▶ **Prompt**
The answer should consist solely of the lines from the first one below through the line containing "EVQSTAT (R314). -/", copied exactly.

:: Task material

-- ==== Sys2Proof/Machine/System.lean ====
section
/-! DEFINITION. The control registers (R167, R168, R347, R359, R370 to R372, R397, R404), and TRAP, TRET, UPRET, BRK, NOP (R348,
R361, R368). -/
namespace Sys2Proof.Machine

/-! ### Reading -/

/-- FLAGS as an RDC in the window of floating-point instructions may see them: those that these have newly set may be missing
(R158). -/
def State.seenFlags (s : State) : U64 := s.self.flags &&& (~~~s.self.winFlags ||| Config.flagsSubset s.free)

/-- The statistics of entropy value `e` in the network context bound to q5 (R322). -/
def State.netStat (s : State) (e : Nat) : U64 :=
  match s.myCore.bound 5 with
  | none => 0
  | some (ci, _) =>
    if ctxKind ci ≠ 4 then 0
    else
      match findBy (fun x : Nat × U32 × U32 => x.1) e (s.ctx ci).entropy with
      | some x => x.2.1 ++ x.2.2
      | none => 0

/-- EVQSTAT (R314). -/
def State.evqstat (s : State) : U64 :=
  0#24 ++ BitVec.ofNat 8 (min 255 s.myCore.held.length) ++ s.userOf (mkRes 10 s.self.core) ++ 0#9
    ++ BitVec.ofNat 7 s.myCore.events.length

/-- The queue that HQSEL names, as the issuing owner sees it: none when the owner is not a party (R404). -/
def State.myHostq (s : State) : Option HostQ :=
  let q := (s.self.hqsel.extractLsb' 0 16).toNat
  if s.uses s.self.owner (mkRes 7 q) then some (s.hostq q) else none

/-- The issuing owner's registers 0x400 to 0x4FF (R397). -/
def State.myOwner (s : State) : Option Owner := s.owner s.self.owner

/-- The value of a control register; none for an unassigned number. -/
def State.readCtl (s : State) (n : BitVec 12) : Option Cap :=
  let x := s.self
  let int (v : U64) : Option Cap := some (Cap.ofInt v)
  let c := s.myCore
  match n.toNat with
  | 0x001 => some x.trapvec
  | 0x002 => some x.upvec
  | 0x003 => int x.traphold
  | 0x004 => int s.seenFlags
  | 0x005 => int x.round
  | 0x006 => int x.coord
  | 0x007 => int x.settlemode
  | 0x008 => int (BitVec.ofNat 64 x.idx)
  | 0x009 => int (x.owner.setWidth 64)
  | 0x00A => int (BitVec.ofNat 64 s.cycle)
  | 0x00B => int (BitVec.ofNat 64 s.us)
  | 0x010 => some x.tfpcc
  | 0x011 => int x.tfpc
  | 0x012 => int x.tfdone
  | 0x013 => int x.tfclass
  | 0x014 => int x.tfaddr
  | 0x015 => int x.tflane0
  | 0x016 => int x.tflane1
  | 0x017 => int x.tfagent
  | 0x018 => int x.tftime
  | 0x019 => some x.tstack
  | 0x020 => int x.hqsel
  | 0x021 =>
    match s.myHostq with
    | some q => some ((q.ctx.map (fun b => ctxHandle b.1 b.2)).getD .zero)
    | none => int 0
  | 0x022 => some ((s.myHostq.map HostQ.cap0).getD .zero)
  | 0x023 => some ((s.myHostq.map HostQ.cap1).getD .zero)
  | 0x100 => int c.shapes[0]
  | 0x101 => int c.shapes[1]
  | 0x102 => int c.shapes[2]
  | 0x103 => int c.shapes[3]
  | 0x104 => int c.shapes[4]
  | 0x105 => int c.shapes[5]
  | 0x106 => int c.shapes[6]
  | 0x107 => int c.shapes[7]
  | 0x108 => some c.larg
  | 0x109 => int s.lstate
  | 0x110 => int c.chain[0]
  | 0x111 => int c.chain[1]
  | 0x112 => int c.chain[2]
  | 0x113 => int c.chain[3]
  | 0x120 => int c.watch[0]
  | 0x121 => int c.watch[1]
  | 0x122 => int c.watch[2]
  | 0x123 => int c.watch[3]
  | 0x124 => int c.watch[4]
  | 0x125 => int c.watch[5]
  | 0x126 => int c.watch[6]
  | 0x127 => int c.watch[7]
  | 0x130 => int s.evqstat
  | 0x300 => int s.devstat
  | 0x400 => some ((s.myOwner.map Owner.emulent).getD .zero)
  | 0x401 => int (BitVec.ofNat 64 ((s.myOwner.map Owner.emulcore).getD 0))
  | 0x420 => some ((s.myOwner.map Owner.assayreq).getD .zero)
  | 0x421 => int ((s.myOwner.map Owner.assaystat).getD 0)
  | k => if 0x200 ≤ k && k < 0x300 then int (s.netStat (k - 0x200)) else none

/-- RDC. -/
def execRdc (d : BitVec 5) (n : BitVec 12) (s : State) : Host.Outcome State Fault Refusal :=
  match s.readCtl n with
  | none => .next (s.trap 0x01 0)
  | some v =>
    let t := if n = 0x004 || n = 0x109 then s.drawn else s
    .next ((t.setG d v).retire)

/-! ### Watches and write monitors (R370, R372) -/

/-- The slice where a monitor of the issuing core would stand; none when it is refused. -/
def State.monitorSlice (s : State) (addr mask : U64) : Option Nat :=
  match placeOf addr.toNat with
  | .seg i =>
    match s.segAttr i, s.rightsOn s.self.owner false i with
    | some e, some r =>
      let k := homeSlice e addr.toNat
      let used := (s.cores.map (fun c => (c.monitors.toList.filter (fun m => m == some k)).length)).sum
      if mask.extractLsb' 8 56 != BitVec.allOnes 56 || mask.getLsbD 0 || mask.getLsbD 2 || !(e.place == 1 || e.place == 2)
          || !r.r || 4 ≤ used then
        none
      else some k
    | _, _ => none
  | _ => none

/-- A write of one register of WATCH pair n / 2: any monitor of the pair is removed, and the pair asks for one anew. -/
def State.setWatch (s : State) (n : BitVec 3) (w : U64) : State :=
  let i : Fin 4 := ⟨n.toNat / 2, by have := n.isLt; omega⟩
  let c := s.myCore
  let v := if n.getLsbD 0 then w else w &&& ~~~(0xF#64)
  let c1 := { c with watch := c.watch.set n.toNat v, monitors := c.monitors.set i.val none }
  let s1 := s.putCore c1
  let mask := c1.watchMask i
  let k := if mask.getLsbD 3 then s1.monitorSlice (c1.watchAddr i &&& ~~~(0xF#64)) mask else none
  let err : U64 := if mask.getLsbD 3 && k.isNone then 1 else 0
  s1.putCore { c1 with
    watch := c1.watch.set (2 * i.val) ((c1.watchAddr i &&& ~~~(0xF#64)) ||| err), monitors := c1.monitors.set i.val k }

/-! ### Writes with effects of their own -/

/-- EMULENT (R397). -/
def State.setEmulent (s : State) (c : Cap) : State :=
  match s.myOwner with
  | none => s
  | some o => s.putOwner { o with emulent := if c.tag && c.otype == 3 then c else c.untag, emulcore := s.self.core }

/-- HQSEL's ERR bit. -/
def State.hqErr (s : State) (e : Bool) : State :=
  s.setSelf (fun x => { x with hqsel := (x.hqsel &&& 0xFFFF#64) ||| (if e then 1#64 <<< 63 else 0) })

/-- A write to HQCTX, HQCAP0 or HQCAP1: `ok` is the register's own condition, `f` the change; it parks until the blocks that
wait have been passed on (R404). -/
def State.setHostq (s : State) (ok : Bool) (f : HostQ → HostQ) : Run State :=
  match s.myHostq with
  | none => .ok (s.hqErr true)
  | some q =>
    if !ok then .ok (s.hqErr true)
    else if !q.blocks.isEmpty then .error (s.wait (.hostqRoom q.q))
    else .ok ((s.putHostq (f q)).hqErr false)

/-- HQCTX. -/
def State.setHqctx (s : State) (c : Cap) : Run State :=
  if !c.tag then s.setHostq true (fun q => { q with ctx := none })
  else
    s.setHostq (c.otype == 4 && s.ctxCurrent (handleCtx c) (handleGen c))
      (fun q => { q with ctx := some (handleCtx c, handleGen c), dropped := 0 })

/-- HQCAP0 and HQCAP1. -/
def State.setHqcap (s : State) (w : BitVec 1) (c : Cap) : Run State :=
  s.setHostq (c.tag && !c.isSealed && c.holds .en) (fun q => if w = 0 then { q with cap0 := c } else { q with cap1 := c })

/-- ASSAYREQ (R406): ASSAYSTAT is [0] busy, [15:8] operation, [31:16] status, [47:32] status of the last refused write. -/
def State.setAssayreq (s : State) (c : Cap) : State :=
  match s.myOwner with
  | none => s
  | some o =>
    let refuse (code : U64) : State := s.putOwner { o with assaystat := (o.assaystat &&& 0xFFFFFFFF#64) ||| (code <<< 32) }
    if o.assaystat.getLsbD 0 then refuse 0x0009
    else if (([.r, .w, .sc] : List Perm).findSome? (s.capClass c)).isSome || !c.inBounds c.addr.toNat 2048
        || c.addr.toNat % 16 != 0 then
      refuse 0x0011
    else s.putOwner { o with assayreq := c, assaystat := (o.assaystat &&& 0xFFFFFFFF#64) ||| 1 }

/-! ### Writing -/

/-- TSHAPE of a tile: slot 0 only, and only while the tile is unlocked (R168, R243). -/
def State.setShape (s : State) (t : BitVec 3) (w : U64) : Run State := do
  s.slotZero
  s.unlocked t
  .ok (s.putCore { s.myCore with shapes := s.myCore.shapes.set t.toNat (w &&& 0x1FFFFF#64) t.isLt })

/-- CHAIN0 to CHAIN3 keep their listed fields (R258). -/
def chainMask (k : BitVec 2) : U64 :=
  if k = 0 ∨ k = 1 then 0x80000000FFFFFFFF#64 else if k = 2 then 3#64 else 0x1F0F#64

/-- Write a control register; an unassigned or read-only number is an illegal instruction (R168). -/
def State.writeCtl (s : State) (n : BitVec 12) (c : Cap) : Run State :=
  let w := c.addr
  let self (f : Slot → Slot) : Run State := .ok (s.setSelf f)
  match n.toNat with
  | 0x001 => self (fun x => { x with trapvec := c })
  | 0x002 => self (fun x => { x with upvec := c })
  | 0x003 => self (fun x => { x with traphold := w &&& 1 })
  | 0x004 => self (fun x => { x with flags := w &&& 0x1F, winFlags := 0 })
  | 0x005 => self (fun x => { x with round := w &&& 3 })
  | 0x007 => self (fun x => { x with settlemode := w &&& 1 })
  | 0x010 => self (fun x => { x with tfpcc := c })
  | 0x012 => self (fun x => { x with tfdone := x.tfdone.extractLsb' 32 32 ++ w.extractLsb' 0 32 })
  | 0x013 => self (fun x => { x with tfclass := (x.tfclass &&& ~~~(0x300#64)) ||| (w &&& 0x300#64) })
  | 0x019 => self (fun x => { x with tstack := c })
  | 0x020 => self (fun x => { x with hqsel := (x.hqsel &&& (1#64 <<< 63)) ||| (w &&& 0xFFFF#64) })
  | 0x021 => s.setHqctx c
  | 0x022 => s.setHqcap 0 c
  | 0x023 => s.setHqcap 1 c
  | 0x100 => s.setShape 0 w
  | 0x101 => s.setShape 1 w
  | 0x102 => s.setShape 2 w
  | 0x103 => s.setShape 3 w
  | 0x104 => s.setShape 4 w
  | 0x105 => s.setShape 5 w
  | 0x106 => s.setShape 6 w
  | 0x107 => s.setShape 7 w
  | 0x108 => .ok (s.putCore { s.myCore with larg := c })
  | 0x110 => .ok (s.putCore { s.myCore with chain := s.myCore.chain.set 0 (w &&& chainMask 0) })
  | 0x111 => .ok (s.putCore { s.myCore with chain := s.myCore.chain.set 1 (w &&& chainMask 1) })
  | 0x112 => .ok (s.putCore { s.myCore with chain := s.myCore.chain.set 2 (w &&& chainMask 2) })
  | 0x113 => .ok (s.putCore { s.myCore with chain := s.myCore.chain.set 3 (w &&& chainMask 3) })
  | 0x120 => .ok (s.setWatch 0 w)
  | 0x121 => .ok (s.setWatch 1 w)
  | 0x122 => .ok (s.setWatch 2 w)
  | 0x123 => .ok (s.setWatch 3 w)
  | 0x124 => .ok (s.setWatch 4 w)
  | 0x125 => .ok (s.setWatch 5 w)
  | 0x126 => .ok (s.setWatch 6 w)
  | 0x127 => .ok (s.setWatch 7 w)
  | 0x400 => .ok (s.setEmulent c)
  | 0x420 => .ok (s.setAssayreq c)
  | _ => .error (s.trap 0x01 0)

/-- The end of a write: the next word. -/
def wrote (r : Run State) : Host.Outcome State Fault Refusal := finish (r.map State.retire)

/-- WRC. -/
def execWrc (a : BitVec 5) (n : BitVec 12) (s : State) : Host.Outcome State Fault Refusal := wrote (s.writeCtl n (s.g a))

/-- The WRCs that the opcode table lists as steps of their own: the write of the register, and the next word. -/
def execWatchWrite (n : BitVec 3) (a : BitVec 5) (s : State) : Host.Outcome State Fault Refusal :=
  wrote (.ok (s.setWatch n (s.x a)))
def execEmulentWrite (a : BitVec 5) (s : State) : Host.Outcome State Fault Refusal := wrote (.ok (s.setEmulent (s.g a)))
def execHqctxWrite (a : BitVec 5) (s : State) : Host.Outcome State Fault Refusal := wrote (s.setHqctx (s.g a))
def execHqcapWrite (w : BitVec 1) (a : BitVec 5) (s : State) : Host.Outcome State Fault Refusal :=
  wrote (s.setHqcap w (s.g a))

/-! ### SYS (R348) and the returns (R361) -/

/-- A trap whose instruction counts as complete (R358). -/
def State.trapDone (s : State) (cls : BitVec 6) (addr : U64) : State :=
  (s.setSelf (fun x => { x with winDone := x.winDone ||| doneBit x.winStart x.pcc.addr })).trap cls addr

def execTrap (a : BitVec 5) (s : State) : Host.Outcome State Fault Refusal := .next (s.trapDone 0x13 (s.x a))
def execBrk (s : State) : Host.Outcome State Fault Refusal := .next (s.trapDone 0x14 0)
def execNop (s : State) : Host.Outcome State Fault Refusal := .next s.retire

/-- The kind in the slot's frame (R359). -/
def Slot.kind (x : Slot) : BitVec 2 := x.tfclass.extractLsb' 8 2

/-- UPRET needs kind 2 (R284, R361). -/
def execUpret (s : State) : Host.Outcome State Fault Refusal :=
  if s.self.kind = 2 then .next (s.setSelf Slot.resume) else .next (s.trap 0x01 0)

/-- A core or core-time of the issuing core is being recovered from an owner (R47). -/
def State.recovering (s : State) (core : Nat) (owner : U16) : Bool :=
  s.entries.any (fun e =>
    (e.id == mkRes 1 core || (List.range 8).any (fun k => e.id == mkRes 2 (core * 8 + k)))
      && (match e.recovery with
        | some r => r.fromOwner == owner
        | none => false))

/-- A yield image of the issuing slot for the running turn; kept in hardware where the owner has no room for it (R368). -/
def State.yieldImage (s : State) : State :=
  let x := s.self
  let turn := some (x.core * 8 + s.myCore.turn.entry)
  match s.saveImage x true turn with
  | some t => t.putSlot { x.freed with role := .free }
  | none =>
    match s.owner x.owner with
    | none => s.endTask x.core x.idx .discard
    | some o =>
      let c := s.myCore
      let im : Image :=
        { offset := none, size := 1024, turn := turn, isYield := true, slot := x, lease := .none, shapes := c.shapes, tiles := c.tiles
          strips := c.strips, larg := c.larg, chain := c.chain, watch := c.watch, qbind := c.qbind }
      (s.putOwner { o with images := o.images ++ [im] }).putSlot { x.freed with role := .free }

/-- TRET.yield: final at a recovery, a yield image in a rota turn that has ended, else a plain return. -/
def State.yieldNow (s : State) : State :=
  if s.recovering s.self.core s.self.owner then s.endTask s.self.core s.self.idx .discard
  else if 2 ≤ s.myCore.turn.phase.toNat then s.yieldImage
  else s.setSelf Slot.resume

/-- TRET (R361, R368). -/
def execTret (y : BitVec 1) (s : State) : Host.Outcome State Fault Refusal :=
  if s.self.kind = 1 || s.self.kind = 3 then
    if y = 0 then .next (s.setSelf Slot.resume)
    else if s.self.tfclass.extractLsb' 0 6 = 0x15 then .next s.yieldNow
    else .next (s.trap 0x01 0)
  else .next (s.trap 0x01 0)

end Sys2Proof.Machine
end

::::

▶ **Answer to this task**
-- ==== Sys2Proof/Machine/System.lean ====
section
/-! DEFINITION. The control registers (R167, R168, R347, R359, R370 to R372, R397, R404), and TRAP, TRET, UPRET, BRK, NOP (R348,
R361, R368). -/
namespace Sys2Proof.Machine

/-! ### Reading -/

/-- FLAGS as an RDC in the window of floating-point instructions may see them: those that these have newly set may be missing
(R158). -/
def State.seenFlags (s : State) : U64 := s.self.flags &&& (~~~s.self.winFlags ||| Config.flagsSubset s.free)

/-- The statistics of entropy value `e` in the network context bound to q5 (R322). -/
def State.netStat (s : State) (e : Nat) : U64 :=
  match s.myCore.bound 5 with
  | none => 0
  | some (ci, _) =>
    if ctxKind ci ≠ 4 then 0
    else
      match findBy (fun x : Nat × U32 × U32 => x.1) e (s.ctx ci).entropy with
      | some x => x.2.1 ++ x.2.2
      | none => 0

/-- EVQSTAT (R314). -/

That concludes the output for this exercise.